Due to the pushback, the Biden administration delayed implementation of the rule. Instead of applying to every bank account, the law currently requires payment services such as Venmo, PayPal, and Cash App to report business transactions amounting to $600 or more. But the IRS has said this is only temporary, and it will “phase in implementation” of the rule over time.
MORE ON THE WAY?
Don’t think for a minute they’re done. The government wants to expand financial surveillance even further.
In 2022, Rep. Jim Himes (CT) introduced the “Special Measures to Fight Modern Threats Act.” A provision in this bill would repeal a law that requires the Treasury Department to publicly disclose when it uses its broad power to prohibit or place conditions on the transmission of funds to or from any domestic financial institution.
In effect, this would allow the Treasury Department to interfere with financial transactions without any oversight or transparency.
To date, this bill hasn’t passed, but these provisions won’t go away. It was introduced as an amendment to the National Defense Authorization Act, an amendment to the American Competes Act, and then introduced as a stand-alone bill (S.3876) by Sen.
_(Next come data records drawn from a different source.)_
-- ==== Sys2Proof/Machine/Query.lean ====
section
/-!
DEFINITION. The queries of TRACE and PROBE as shaders answer them: a candidate is accepted, a query goes on or ends, and a
shader returns (R389 to R392).
-/
namespace Sys2Proof.Machine
open Sys2Proof

def f32Fmt : Fmt := fmtOf .f32

/-- The value of an FP32 encoding. -/
def f32 (n : Nat) : Fv := decodeFloat f32Fmt n

/-- The FP32 field `i` of a record's bytes 31:0. -/
def rayField (ray : BitVec 256) (i : Nat) : Nat := bits ray.toNat (32 * i) 32

/-- a ≤ b, false for a NaN. -/
def fvLe (a b : Fv) : Bool := !a.isNan && !b.isNan && !fvLt b a

/-- A field of a traversal's descriptor. -/
def travField (d : BitVec 512) (off n : Nat) : Nat := bits d.toNat (8 * off) (8 * n)

/-- PCs of the any-hit, intersection and closest-hit shaders, by shader kind. -/
def shaderPc (d : BitVec 512) (kind : Nat) : Nat := travField d (16 + 4 * (kind - 1)) 4

/-- A candidate is accepted (R389). -/
def acceptCand (y : Query) (c : Cand) : Query :=
  let better : Bool := match y.best with
    | none => true
    | some b =>
      if y.shape = 0 then
        let x := f32 c.t.toNat
        let z := f32 b.t.toNat
        fvLt x z || (fvEq x z && c.prim < b.prim)
      else c.prim < b.prim
  { y with best := if better then some c else y.best, nhits := y.nhits + 1 }

/-- Where a query goes once no candidate is left. -/
def settleQuery (desc : BitVec 512) (y : Query) : Query :=
  if !y.todo.isEmpty then { y with phase := 1 }
  else if y.shape = 0 && y.best.isSome && y.status = 0 && shaderPc desc 3 ≠ 0 then { y with phase := 2 }
  else { y with phase := 3, status := if y.status ≠ 0 then y.status else if y.nhits = 0 then 2 else 1 }

/-- Changes a traversal, or one of its queries. -/
def modTrav (s : State) (id : Nat) (f : Trav → Trav) : State :=
  { s with travs := updFirst (fun t => t.id == id) f s.travs }

def modQuery (s : State) (id lane : Nat) (f : Query → Query) : State :=
  modTrav s id (fun t => { t with queries := updFirst (fun y => y.lane == lane) f t.queries })

/-- What a query makes of a shader's answer for its candidate: 1 accept, with t of an intersection shader; 3 accept and
end; otherwise ignore (R391). -/
def answerQuery (desc : BitVec 512) (kind : Nat) (a : Nat × W32) (y : Query) : Query :=
  let y1 := { y with busy := false, todo := y.todo.tail }
  match y.todo.head? with
  | none => settleQuery desc y1
  | some (c, _) =>
    let c' := if kind = 2 && a.1 = 1 then { c with t := a.2 } else c
    let t := f32 a.2.toNat
    let fits := kind ≠ 2 || a.1 ≠ 1 || (fvLe (f32 (rayField y.ray 3)) t && fvLe t (f32 (rayField y.ray 7)))
    if a.1 = 1 then settleQuery desc (if fits then acceptCand y1 c' else y1)
    else if a.1 = 3 then settleQuery desc { acceptCand y1 c with status := 3, todo := [] }
    else settleQuery desc y1

/-- A shader returns by EXIT: its stores are released at device scope, its rays take its answers, and its block is free
(R390 to R392). -/
def shaderReturn (s : State) (gid : Nat) : State :=
  match mget s.groups gid with
  | none => s
  | some g =>
    match g.shader with
    | none => s
    | some h =>
      match s.travs.find? (fun t => t.id == h.trav) with
      | none => s
      | some t =>
        let s1 := modTrav (releaseAt s g 4) h.trav (fun t => { t with blocks := t.blocks.filter (· ≠ h.block) })
        h.rays.foldl (fun st r => modQuery st h.trav r.2 (fun y =>
          if h.kind = 3 then { y with busy := false, phase := 3, status := 1 }
          else answerQuery t.desc h.kind (mgetD h.answers r.1 (2, 0)) y)) s1

end Sys2Proof.Machine
end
Mark Warner (VA).
WHAT’S NEXT?
Anthony said the growth of the financial surveillance state is relentless.
“We’re constantly seeing this growing expansion of surveillance, and it seems like we’re really not able to turn the tide because no one really knows that that’s what’s happening.”
In March 2024, the House Judiciary Committee and its Select Subcommittee on the Weaponization of the Federal Government released a report revealing just the sweeping impact of this financial surveillance.
The report highlighted “alarming evidence” of federal law enforcement agencies engaging “in broad financial surveillance and prying into the private transactions of American consumers.”
“This surveillance, not predicated on specific evidence of criminal conduct, targeted terms and transactions related to core political and religious expressions protected by the Constitution.”
According to the report, agencies including the FBI and the Treasury Department’s Financial Crimes Enforcement Network (FinCEN) facilitated multiple backchannel discussions with financial institutions to gather Americans’ private financial information.
“Tactics included keyword filtering of transactions, targeting terms like “MAGA” and “TRUMP,” as well as purchases of books, religious texts, firearms-related items, and recreational stores, like Cabela’s, Bass Pro Shop, and Dick’s Sporting Goods. This surveillance extended beyond criminal suspicion, likely encompassing millions of Americans with conservative viewpoints or Second Amendment interests.”
This is part of the broader surveillance state that grows more sweeping and intrusive by the minute, and it undercuts the notion that financial surveillance is just to stop money laundering and “dangerous criminals.” In effect, the federal government has weaponized the financial system by creating tools to track anybody it chooses.